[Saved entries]
======
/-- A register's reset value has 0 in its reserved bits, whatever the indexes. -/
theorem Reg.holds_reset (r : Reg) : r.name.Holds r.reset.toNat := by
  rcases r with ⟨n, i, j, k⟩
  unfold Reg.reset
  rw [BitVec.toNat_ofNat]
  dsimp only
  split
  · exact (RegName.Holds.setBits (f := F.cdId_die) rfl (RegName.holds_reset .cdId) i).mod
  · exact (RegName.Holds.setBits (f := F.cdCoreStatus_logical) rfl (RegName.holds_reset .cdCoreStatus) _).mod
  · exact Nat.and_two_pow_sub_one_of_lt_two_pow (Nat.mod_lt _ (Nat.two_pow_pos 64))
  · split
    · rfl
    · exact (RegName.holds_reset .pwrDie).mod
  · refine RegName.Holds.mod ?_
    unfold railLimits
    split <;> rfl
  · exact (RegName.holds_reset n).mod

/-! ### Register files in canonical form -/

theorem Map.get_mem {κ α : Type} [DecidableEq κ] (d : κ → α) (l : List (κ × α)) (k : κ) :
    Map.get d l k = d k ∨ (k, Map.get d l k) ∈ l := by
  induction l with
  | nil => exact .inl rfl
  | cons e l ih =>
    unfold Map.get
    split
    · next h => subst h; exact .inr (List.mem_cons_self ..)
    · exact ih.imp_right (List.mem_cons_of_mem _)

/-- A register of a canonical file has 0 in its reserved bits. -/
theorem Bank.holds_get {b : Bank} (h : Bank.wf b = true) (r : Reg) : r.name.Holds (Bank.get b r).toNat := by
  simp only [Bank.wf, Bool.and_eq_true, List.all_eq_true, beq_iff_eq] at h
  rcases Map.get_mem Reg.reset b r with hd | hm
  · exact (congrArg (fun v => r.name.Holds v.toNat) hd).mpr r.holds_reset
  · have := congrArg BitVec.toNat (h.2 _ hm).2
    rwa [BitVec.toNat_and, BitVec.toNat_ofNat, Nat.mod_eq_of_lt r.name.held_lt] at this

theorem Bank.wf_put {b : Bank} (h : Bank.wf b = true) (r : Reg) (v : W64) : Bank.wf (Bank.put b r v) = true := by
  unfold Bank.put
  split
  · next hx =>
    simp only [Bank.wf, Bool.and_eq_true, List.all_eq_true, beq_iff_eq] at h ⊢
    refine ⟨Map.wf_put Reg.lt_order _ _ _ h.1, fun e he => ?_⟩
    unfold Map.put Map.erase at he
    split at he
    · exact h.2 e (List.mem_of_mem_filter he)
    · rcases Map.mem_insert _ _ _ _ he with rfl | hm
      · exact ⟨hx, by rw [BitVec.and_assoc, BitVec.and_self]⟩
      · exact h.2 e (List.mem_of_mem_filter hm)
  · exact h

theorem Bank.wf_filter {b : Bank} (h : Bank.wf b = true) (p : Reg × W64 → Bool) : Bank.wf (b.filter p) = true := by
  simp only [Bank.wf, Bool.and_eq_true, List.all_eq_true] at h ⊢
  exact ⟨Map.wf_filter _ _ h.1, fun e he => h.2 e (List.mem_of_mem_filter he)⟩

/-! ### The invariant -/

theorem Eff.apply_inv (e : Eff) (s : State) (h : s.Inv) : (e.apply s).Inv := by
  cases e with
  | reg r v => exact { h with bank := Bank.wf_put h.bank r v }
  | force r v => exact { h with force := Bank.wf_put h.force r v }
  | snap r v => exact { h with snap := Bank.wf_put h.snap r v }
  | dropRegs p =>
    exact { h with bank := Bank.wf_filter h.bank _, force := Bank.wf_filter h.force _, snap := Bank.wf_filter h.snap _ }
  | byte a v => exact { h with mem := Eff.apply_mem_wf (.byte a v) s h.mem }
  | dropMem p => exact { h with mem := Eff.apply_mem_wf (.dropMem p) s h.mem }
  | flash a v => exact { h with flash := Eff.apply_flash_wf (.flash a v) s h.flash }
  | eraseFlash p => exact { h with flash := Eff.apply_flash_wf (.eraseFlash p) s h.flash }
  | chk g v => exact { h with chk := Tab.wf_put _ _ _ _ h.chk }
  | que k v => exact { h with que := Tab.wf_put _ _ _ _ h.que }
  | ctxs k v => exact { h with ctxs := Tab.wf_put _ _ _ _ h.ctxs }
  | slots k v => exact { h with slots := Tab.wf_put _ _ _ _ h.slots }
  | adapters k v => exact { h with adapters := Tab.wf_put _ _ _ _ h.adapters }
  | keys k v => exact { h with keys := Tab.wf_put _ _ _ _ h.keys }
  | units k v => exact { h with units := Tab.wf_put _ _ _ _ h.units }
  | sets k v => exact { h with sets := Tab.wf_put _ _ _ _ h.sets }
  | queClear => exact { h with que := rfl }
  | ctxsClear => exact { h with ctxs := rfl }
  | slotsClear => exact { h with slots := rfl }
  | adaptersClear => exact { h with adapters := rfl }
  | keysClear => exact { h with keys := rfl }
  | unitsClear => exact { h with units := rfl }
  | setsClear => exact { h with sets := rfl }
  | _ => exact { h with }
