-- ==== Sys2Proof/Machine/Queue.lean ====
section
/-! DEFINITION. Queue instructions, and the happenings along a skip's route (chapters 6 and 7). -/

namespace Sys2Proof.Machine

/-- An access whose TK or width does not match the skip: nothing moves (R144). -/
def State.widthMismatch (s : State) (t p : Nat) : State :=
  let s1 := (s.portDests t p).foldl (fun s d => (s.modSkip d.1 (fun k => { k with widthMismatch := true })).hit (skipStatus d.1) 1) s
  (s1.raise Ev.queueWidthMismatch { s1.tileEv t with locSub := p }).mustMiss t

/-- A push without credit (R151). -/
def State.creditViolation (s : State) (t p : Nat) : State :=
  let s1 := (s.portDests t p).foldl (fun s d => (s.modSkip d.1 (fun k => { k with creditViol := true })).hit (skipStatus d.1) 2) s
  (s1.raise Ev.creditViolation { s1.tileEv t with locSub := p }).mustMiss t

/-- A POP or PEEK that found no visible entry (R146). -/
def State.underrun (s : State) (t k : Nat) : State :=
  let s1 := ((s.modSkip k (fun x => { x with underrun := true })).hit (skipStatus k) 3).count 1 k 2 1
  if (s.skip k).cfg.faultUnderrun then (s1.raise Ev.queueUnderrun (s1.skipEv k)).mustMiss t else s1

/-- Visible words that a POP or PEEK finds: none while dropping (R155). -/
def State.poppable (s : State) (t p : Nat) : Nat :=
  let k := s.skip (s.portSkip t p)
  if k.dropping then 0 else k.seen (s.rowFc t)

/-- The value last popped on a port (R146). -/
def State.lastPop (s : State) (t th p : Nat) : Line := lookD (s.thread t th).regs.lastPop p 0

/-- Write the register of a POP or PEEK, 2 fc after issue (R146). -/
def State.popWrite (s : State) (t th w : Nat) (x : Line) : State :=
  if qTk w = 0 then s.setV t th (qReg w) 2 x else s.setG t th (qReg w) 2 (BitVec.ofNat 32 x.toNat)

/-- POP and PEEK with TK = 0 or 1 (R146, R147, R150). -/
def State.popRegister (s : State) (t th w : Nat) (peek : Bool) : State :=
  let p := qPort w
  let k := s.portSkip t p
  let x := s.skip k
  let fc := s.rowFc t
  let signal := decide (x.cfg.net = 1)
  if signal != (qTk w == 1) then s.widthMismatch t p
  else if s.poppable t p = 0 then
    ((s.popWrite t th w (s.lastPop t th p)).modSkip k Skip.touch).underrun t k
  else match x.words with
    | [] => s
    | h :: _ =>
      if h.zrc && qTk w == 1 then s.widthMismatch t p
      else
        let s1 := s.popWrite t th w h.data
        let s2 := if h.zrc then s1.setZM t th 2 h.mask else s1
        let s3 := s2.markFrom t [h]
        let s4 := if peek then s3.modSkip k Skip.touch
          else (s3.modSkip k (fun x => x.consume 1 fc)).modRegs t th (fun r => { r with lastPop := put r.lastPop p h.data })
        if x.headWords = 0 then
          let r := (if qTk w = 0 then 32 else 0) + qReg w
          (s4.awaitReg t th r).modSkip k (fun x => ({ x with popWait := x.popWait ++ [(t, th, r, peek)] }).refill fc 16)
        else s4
======
Your task is to quote, without any alteration, the lines running from the top of the records to the line that holds "refine RegName.Holds.mod ?_", both included.

TASK OUTPUT.
/-- A register's reset value has 0 in its reserved bits, whatever the indexes. -/
theorem Reg.holds_reset (r : Reg) : r.name.Holds r.reset.toNat := by
  rcases r with ⟨n, i, j, k⟩
  unfold Reg.reset
  rw [BitVec.toNat_ofNat]
  dsimp only
  split
  · exact (RegName.Holds.setBits (f := F.cdId_die) rfl (RegName.holds_reset .cdId) i).mod
  · exact (RegName.Holds.setBits (f := F.cdCoreStatus_logical) rfl (RegName.holds_reset .cdCoreStatus) _).mod
  · exact Nat.and_two_pow_sub_one_of_lt_two_pow (Nat.mod_lt _ (Nat.two_pow_pos 64))
  · split
    · rfl
    · exact (RegName.holds_reset .pwrDie).mod
  · refine RegName.Holds.mod ?_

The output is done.